> [TASK OBJECTIVE] Provide again, from the entries below, every line from the one containing "def State.requestFlash (s" through the one containing "the head-block read", exactly as written, and no other line.

> [AVAILABLE RECORDS]
□ □ □ □

-- ==== Sys2Proof/Machine/Operands.lean ====
section
/-! DEFINITION. The operand forms: a received frame and its form check (R3), a request and its body length (R163), a
radio link's report (R51). -/

namespace Sys2Proof.Machine

open Sys2Proof

/-- Whether a body length is allowed for a kind, with the count byte where the kind has one (Table 12.6, R167). -/
def lengthAllowed (kind : FrameKind) (b : List Byte) : Bool :=
  match kind with
  | .beacon => decide (b.length = 22)
  | .sightings => decide (1 ≤ byteAt b 0 ∧ byteAt b 0 ≤ 24 ∧ b.length = 1 + 13 * byteAt b 0)
  | .claim => decide (b.length = 9)
  | .grant => decide (b.length = 19)
  | .refuse => decide (b.length = 8)
  | .cancel => decide (b.length = 7)
  | .served => decide (b.length = 13)
  | .policyList => decide (b.length = 388)
  | .policyGet => decide (b ≠ [] ∧ byteAt b 0 ≤ 97 ∧ b.length = 1 + byteAt b 0)
  | .policyRecord => decide (1 ≤ byteAt b 0 ∧ byteAt b 0 ≤ 8 ∧ b.length = 1 + 18 * byteAt b 0)
  | .headGet => decide (b.length = 0)
  | .head => decide (b.length = 47)
  | .fetch => decide (b.length = 9)
  | .chunk => decide (b.length = 4105)

/-- Whether a kind goes to all nodes (Table 1.1). -/
def isBroadcast : FrameKind → Bool
  | .beacon | .sightings | .served => true
  | .claim | .grant | .refuse | .cancel | .policyList | .policyGet | .policyRecord | .headGet | .head | .fetch
  | .chunk => false

/-- Whether a frame passes the form check of R3: not one of its six bad cases. The kind is one of Table 1.1's. -/
def frameFormOk (kind : FrameKind) (f : RxFrame) : Bool :=
  decide (f.check = frameCheck kind f.src f.dst f.body) && lengthAllowed kind f.body && validNodeId f.src &&
    (if isBroadcast kind then decide (f.dst = allNodes) else validNodeId f.dst)

/-- The kind and the frame that raw frame bytes hold (Table 12.5); none for a kind code outside Table 1.1, or bytes that
the length field does not fit, both of which make the frame bad (R3). -/
def parseFrame (b : List Byte) : Option (FrameKind × RxFrame) :=
  let length := fieldAt b 5 2
  if b.length ≠ length + 11 then none
  else
    (frameKindOf (byteAt b 0)).map fun kind =>
      (kind, { src := nodeAt b 1, dst := nodeAt b 3, body := (b.drop 7).take length, check := checkAt b (7 + length) })

/-- The request codes of Table 12.14. -/
inductive RequestKind where
  | status | eventRead | policySubmit | policyRead | clientRead | neighbourRead | headSubmit | chunkSubmit
  | imageInstalled | faultRead | faultClear | restart
deriving DecidableEq, Repr

/-- Table 12.14. -/
def requestCode : RequestKind → Nat
  | .status => 1 | .eventRead => 2 | .policySubmit => 3 | .policyRead => 4 | .clientRead => 5 | .neighbourRead => 6
  | .headSubmit => 7 | .chunkSubmit => 8 | .imageInstalled => 9 | .faultRead => 10 | .faultClear => 11 | .restart => 12

/-- The request bodies' lengths (Table 12.14). -/
def requestLength : RequestKind → Nat
  | .status => 0 | .eventRead => 0 | .policySubmit => 18 | .policyRead => 1 | .clientRead => 8 | .neighbourRead => 1
  | .headSubmit => 47 | .chunkSubmit => 4105 | .imageInstalled => 0 | .faultRead => 0 | .faultClear => 0 | .restart => 0

/-- The requests answered in CONFIG-HALT as when running (R160). -/
def answeredInHalt : RequestKind → Bool
  | .status | .eventRead | .faultRead | .clientRead => true
  | .policySubmit | .policyRead | .neighbourRead | .headSubmit | .chunkSubmit | .imageInstalled | .faultClear
  | .restart => false

/-- The request kinds in code order. -/
def requestKinds : List RequestKind :=
  [.status, .eventRead, .policySubmit, .policyRead, .clientRead, .neighbourRead, .headSubmit, .chunkSubmit,
   .imageInstalled, .faultRead, .faultClear, .restart]

/-- The request a kind byte names, if any (Table 12.14). -/
def requestOf (code : Byte) : Option RequestKind := requestKinds.find? (fun k => requestCode k == code.toNat)

/-- Whether the RLI takes a report of a radio link: a configured link and a client address other than 0 (R51). -/
def State.reportTaken (s : State) (radio : Nat) (client : ClientAddr) : Bool :=
  decide (radio < s.cfg.radioCount) && decide (client ≠ 0#48)

/-- Whether a DISASSOC cause is one of the four (R51). -/
def causeKnown : RadioCause → Bool
  | .left | .steered | .kicked | .timeout => true
  | .other _ => false

end Sys2Proof.Machine
end

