-- ==== Sys2Proof/Machine/Image.lean ====
section
/-! DEFINITION. The Image Store and the Flash Port (chapter 10): requests and operations, image state and presence, the
taking of heads, fetching, buffers, FAULT and the recovery scan. The meanings are in FlashCommands.lean and
FrameCommands.lean. -/

namespace Sys2Proof.Machine

open Sys2Proof

/-! ## Flash requests (R147) -/

/-- Places a request at the FLP, behind those that wait (R147). -/
def State.requestFlash (s : State) (kind : FlashKind) : State :=
  s.modFlp fun f => { f with waiting := f.waiting ++ [{ kind := kind, discard := false }] }

/-- A head-block write is requested; a request already waiting covers it (R138). -/
def State.requestHeadWrite (s : State) : State :=
  if s.flp.waiting.any (fun r => r.kind = .headWrite) then s else s.requestFlash .headWrite

/-- The request the FLP begins: the oldest of the highest rank that has one (R147). -/
def nextRequest (waiting : List FlashRequest) : Option FlashRequest :=
  [1, 2, 3, 4, 5, 6].findSome? fun rank => waiting.find? fun r => flashRank r.kind == rank

/-- Requests that R138 withdraws at head acceptance: serve and patrol reads. -/
def FlashKind.isServeOrPatrol : FlashKind → Bool
  | .serveRead _ _ => true
  | .patrolRead _ => true
  | .configRead | .policyRead | .policyWrite | .headWrite | .program _ | .verify _ | .headRead | .scanRead _ => false

/-- Requests that R145 withdraws at entry to FAULT: program, verify, patrol, serve and scan reads, the head-block read
of the scan among them (DEDUCED, unsafe: log entry 28). -/
def FlashKind.isImageWork : FlashKind → Bool
  | .program _ | .verify _ | .patrolRead _ | .serveRead _ _ | .scanRead _ | .headRead => true
  | .configRead | .policyRead | .policyWrite | .headWrite => false

/-- The requests of buffer `i`. -/
def FlashKind.isForBuffer (i : Nat) : FlashKind → Bool
  | .program j => i == j
  | .verify j => i == j
  | .configRead | .policyRead | .policyWrite | .headWrite | .headRead | .scanRead _ | .patrolRead _
  | .serveRead _ _ => false

/-- Waiting requests of some kinds withdrawn, and the result of a running one marked to be discarded. -/
def Flp.abandon (p : FlashKind → Bool) (f : Flp) : Flp :=
  { waiting := f.waiting.filter fun r => !p r.kind
    operation := f.operation.map fun o => if p o.kind then { o with discard := true } else o }

/-- Whether the running operation is one of some kinds. -/
def Flp.isRunning (f : Flp) (p : FlashKind → Bool) : Bool := f.operation.any fun o => p o.kind

/-! ## Presence (R136) -/

/-- A rising list with `k` put in its place; unchanged if it holds `k`. -/
def insertRising (k : Nat) : List Nat → List Nat
  | [] => [k]
  | x :: xs => if k < x then k :: x :: xs else if k = x then x :: xs else x :: insertRising k xs

/-- Whether a chunk is present. -/
def Ims.isPresent (m : Ims) : ChunkRef → Bool
  | .data k => m.presentData.contains k
  | .index i => m.presentIndex.contains i

/-- Whether a data chunk's index chunk is present; an index chunk needs none (R136). -/
def Ims.checkable (m : Ims) : ChunkRef → Bool
  | .data k => m.presentIndex.contains (k / 1024)
  | .index _ => true

/-- The check value a chunk is checked against: the index table entry, or the head's index check (R141). -/
def Ims.expectedCheck (m : Ims) : ChunkRef → Option Nat
  | .data k => ((m.indexTable[k / 1024]?).join).bind fun es => es[k % 1024]?
  | .index i => m.head.bind fun h => if i < h.indexCount then h.indexChecks[i]? else none

/-- Whether bytes match the check value of a chunk (R141). -/
def Ims.bytesMatch (m : Ims) (c : ChunkRef) (bytes : List Byte) : Bool := m.expectedCheck c == some (crc32 bytes)

/-- The presence flag of a chunk set: a data chunk moves its segment's count, an index chunk brings its entries (R136). -/
def Ims.setPresent (m : Ims) (c : ChunkRef) (bytes : List Byte) : Ims :=
  if m.isPresent c then m
  else
    match c with
    | .data k =>
      { m with
        presentData := insertRising k m.presentData
        segmentCounts := m.segmentCounts.modify (k / 256) (· + 1) }
    | .index i =>
      { m with
        presentIndex := insertRising i m.presentIndex
        indexTable := m.indexTable.set i (some (parseIndexEntries bytes)) }

/-- The presence flag of a chunk cleared (R136). -/
def Ims.clearPresent (m : Ims) (c : ChunkRef) : Ims :=
  if m.isPresent c then
    match c with
    | .data k =>
      { m with
        presentData := m.presentData.filter (· ≠ k)
        segmentCounts := m.segmentCounts.modify (k / 256) (· - 1) }
    | .index i => { m with presentIndex := m.presentIndex.filter (· ≠ i), indexTable := m.indexTable.set i none }
  else m

/-- The number of chunks of segment `g` below N (R136). -/
def segmentSize (chunkCount g : Nat) : Nat := min 256 (chunkCount - 256 * g)

/-- The segments-complete mask (R136, R37): all clear unless the image is FETCHING or COMPLETE. -/
def Ims.segmentMask (m : Ims) : BitVec 32 :=
  match m.head with
  | none => 0#32
  | some h =>
    if m.image = .fetching ∨ m.image = .complete then
      (List.range 32).foldl
        (fun acc g =>
          if 0 < segmentSize h.chunkCount g ∧ (m.segmentCounts[g]?).getD 0 = segmentSize h.chunkCount g then
            acc ||| (1#32 <<< g)
          else acc) 0#32
    else 0#32

/-- Every index flag is set. -/
def Ims.allIndex (m : Ims) (h : Head) : Bool := decide (m.presentIndex.length = h.indexCount)

/-- Every data flag is set. -/
def Ims.allData (m : Ims) (h : Head) : Bool := decide (m.presentData.length = h.chunkCount)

□ □ □ □

> [ANSWER TO THE EXERCISE]
def State.requestFlash (s : State) (kind : FlashKind) : State :=
  s.modFlp fun f => { f with waiting := f.waiting ++ [{ kind := kind, discard := false }] }

/-- A head-block write is requested; a request already waiting covers it (R138). -/
def State.requestHeadWrite (s : State) : State :=
  if s.flp.waiting.any (fun r => r.kind = .headWrite) then s else s.requestFlash .headWrite

/-- The request the FLP begins: the oldest of the highest rank that has one (R147). -/
def nextRequest (waiting : List FlashRequest) : Option FlashRequest :=
  [1, 2, 3, 4, 5, 6].findSome? fun rank => waiting.find? fun r => flashRank r.kind == rank

/-- Requests that R138 withdraws at head acceptance: serve and patrol reads. -/
def FlashKind.isServeOrPatrol : FlashKind → Bool
  | .serveRead _ _ => true
  | .patrolRead _ => true
  | .configRead | .policyRead | .policyWrite | .headWrite | .program _ | .verify _ | .headRead | .scanRead _ => false

/-- Requests that R145 withdraws at entry to FAULT: program, verify, patrol, serve and scan reads, the head-block read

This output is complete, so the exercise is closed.